Problem.
From the entries that follow, copy exactly the lines beginning at the line holding "for 401 ms. -/" and continuing through the line holding "tParams with p0".

Data provided.
@[simp] theorem setRes1_params : (s.setRes1 v).params = s.params := setPort_params _ _ _
@[simp] theorem setRes1_fault : (s.setRes1 v).fault = s.fault := setPort_fault _ _ _
@[simp] theorem setRes1_delayIndex : (s.setRes1 v).delayIndex = s.delayIndex := setPort_delayIndex _ _ _
@[simp] theorem setRes1_testctl : (s.setRes1 v).testctl = s.testctl := setPort_testctl _ _ _
@[simp] theorem setRes1_hostRate : (s.setRes1 v).hostRate = s.hostRate := setPort_hostRate _ _ _
@[simp] theorem setRes1_len : (s.setRes1 v).len = s.len := setPort_len _ _ _
@[simp] theorem setRes1_writePos : (s.setRes1 v).writePos = s.writePos := setPort_writePos _ _ _
@[simp] theorem setRes1_filters : (s.setRes1 v).filters = s.filters := setPort_filters _ _ _
@[simp] theorem setRes1_resamplers : (s.setRes1 v).resamplers = s.resamplers := setPort_resamplers _ _ _
@[simp] theorem setRes1_bufL : (s.setRes1 v).bufL = s.bufL := setPort_bufL _ _ _
@[simp] theorem setRes1_bufR : (s.setRes1 v).bufR = s.bufR := setPort_bufR _ _ _
@[simp] theorem setRes1_peaks : (s.setRes1 v).peaks = s.peaks := setPort_peaks _ _ _
@[simp] theorem setRes1_block : (s.setRes1 v).block = s.block := setPort_block _ _ _
@[simp] theorem setRes1_mem : (s.setRes1 v).mem = s.mem := setPort_mem _ _ _
@[simp] theorem setRes1_faultLog : (s.setRes1 v).faultLog = s.faultLog := setPort_faultLog _ _ _
@[simp] theorem setRes1_inputs : (s.setRes1 v).inputs = s.inputs := setPort_inputs _ _ _
@[simp] theorem setRes1_active : (s.setRes1 v).active = s.active := setPort_active _ _ _
@[simp] theorem setRes1_free : (s.setRes1 v).free = s.free := setPort_free _ _ _

end setRes1

section dropCommand

variable (s : State) (p : Port)

@[simp] theorem dropCommand_params : (s.dropCommand p).params = s.params := setPort_params _ _ _
@[simp] theorem dropCommand_fault : (s.dropCommand p).fault = s.fault := setPort_fault _ _ _
@[simp] theorem dropCommand_delayIndex : (s.dropCommand p).delayIndex = s.delayIndex := setPort_delayIndex _ _ _
@[simp] theorem dropCommand_testctl : (s.dropCommand p).testctl = s.testctl := setPort_testctl _ _ _
@[simp] theorem dropCommand_hostRate : (s.dropCommand p).hostRate = s.hostRate := setPort_hostRate _ _ _
@[simp] theorem dropCommand_len : (s.dropCommand p).len = s.len := setPort_len _ _ _
@[simp] theorem dropCommand_writePos : (s.dropCommand p).writePos = s.writePos := setPort_writePos _ _ _
@[simp] theorem dropCommand_filters : (s.dropCommand p).filters = s.filters := setPort_filters _ _ _
@[simp] theorem dropCommand_resamplers : (s.dropCommand p).resamplers = s.resamplers := setPort_resamplers _ _ _
@[simp] theorem dropCommand_bufL : (s.dropCommand p).bufL = s.bufL := setPort_bufL _ _ _
@[simp] theorem dropCommand_bufR : (s.dropCommand p).bufR = s.bufR := setPort_bufR _ _ _
@[simp] theorem dropCommand_peaks : (s.dropCommand p).peaks = s.peaks := setPort_peaks _ _ _
@[simp] theorem dropCommand_block : (s.dropCommand p).block = s.block := setPort_block _ _ _
@[simp] theorem dropCommand_mem : (s.dropCommand p).mem = s.mem := setPort_mem _ _ _
@[simp] theorem dropCommand_faultLog : (s.dropCommand p).faultLog = s.faultLog := setPort_faultLog _ _ _
@[simp] theorem dropCommand_inputs : (s.dropCommand p).inputs = s.inputs := setPort_inputs _ _ _
@[simp] theorem dropCommand_active : (s.dropCommand p).active = s.active := setPort_active _ _ _
@[simp] theorem dropCommand_free : (s.dropCommand p).free = s.free := setPort_free _ _ _
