-- ==== Sys2Proof/Tests/Slice0.lean ====
section
/-!
SUPPORT. Tests of the model against the words and vectors of spec/ (95 and the encoding rules), and for every statement
with hypotheses a state and operands that meet them. Expected values are the spec's own. Nothing imports this file.
-/

namespace Sys2Proof.Tests

-- One theorem after the other: many at once would ask for more threads than the build's memory limit allows.
set_option Elab.async false

open Sys2Proof Sys2Proof.Machine

/-! ### Well-formedness -/

theorem test_wf_units_in_range :
    (Instr.fltSetcoef 7 .hp).wf = true ∧ (Instr.fltProcess 7).wf = true ∧ (Instr.fltReset 7).wf = true ∧
    (Instr.rsDownsample 3).wf = true ∧ (Instr.rsUpsample 3).wf = true ∧ (Instr.rsReset 3).wf = true ∧
    (Instr.peakUpdate 3).wf = true ∧ (Instr.peakRead 3).wf = true ∧ Instr.prepare.wf = true := by decide

theorem test_wf_refuses_filter_unit_8 :
    (Instr.fltSetcoef 8 .lp).wf = false ∧ (Instr.fltProcess 8).wf = false ∧ (Instr.fltReset 15).wf = false := by decide

theorem test_wf_refuses_resampler_unit_4 :
    (Instr.rsDownsample 4).wf = false ∧ (Instr.rsUpsample 4).wf = false ∧ (Instr.rsReset 4).wf = false := by decide

theorem test_wf_refuses_peak_channel_4 :
    (Instr.peakUpdate 4).wf = false ∧ (Instr.peakRead 4).wf = false := by decide

/-! ### Decoding: words written out from 30 R100 to R105, OPC UNIT MODE RSVD -/

theorem test_decode_prepare : decode 0b00000001_0000_0000_0000000000000000#32 = .ok .prepare := by decide

theorem test_decode_reset : decode 0b00000010_0000_0000_0000000000000000#32 = .ok .reset := by decide

theorem test_decode_processStereo :
    decode 0b00000011_0000_0000_0000000000000000#32 = .ok .processStereo := by decide

theorem test_decode_audioBlock : decode 0b00000100_0000_0000_0000000000000000#32 = .ok .audioBlock := by decide

theorem test_decode_fltSetcoef :
    decode 0b00010000_0100_0001_0000000000000000#32 = .ok (.fltSetcoef 4 .hp) ∧
    decode 0b00010000_0110_0000_0000000000000000#32 = .ok (.fltSetcoef 6 .lp) := by decide

theorem test_decode_fltProcess : decode 0b00010001_0111_0000_0000000000000000#32 = .ok (.fltProcess 7) := by decide

theorem test_decode_fltReset : decode 0b00010010_0110_0000_0000000000000000#32 = .ok (.fltReset 6) := by decide

theorem test_decode_rsDownsample :
    decode 0b00100000_0001_0000_0000000000000000#32 = .ok (.rsDownsample 1) := by decide

theorem test_decode_rsUpsample : decode 0b00100001_0011_0000_0000000000000000#32 = .ok (.rsUpsample 3) := by decide

theorem test_decode_rsReset : decode 0b00100010_0010_0000_0000000000000000#32 = .ok (.rsReset 2) := by decide

theorem test_decode_dlyStep : decode 0b00110000_0000_0000_0000000000000000#32 = .ok .dlyStep := by decide

theorem test_decode_peakUpdate : decode 0b01000000_0010_0000_0000000000000000#32 = .ok (.peakUpdate 2) := by decide

theorem test_decode_peakRead : decode 0b01000001_0011_0000_0000000000000000#32 = .ok (.peakRead 3) := by decide

theorem test_decode_didxWrite : decode 0b01010000_0000_0000_0000000000000000#32 = .ok .didxWrite := by decide

theorem test_decode_didxRead : decode 0b01010001_0000_0000_0000000000000000#32 = .ok .didxRead := by decide

theorem test_decode_statusRead : decode 0b01010010_0000_0000_0000000000000000#32 = .ok .statusRead := by decide

theorem test_decode_testctlWrite :
    decode 0b01010011_0000_0000_0000000000000000#32 = .ok .testctlWrite := by decide

/-- 95 V-X1, the illegal words of P0. -/
theorem test_decode_illegal_words :
    decode 0x10020000#32 = .error .mode ∧ decode 0x10800000#32 = .error .unit ∧
    decode 0x11800000#32 = .error .unit ∧ decode 0x11010000#32 = .error .mode ∧
    decode 0x21400000#32 = .error .unit ∧ decode 0x30000001#32 = .error .reserved ∧
    decode 0x00000000#32 = .error .opcode ∧ decode 0xFF000000#32 = .error .opcode := by decide

/-- 95 V-X1, the words on P1. -/
theorem test_decode_on_p1 :
    decodeOn .p1 0x01000000#32 = .error .port ∧ decodeOn .p1 0x41300000#32 = .ok (.peakRead 3) ∧
    decodeOn .p1 0x40000000#32 = .error .port ∧ decodeOn .p1 0x52000000#32 = .ok .statusRead ∧
    decodeOn .p1 0x53000000#32 = .error .port := by decide

theorem test_decodeTableWord :
    decodeTableWord 32 0x41300000 = some (.peakRead 3) ∧ decodeTableWord 32 0x10020000 = none := by decide

/-! ### Small states -/

/-- Parameters as in 95: the default `COEF_FN`, `RETURN_INNER`, little-endian, `PEAK_INIT` zero, RAM for 401 ms. -/
def tParams : Params :=
  { delayRamWords := 9624, scratchCap := 4096, byteOrder := .little, stop := .returnInner, coef := .rounded
    peakInit := Vector.replicate 4 0#32, portBase := 0#64 }

/-- A port's ARG registers from a list; the rest stay unwritten. -/
def argsOf (l : List Reg64) : Vector (Option Reg64) 8 := Vector.ofFn fun k => l[k.val]?

/-- Power-on with ARGs written on P0. -/
def tFresh (l : List Reg64) : State :=
  { State.powerOn tParams with p0 := { PortRegs.unwritten with args := argsOf l } }

/-- Power-on with ARGs written on P1, which carries out the next command. -/
def tControl (l : List Reg64) : State :=
  { State.powerOn tParams with active := .p1, p1 := { PortRegs.unwritten with args := argsOf l } }

/-- A dead session. -/
def tDead (l : List Reg64) : State := { tFresh l with fault := some .illegal }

Exercise solution.
/-- Parameters as in 95: the default `COEF_FN`, `RETURN_INNER`, little-endian, `PEAK_INIT` zero, RAM for 401 ms. -/
def tParams : Params :=
  { delayRamWords := 9624, scratchCap := 4096, byteOrder := .little, stop := .returnInner, coef := .rounded
    peakInit := Vector.replicate 4 0#32, portBase := 0#64 }

/-- A port's ARG registers from a list; the rest stay unwritten. -/
def argsOf (l : List Reg64) : Vector (Option Reg64) 8 := Vector.ofFn fun k => l[k.val]?

/-- Power-on with ARGs written on P0. -/
def tFresh (l : List Reg64) : State :=
  { State.powerOn tParams with p0 := { PortRegs.unwritten with args := argsOf l } }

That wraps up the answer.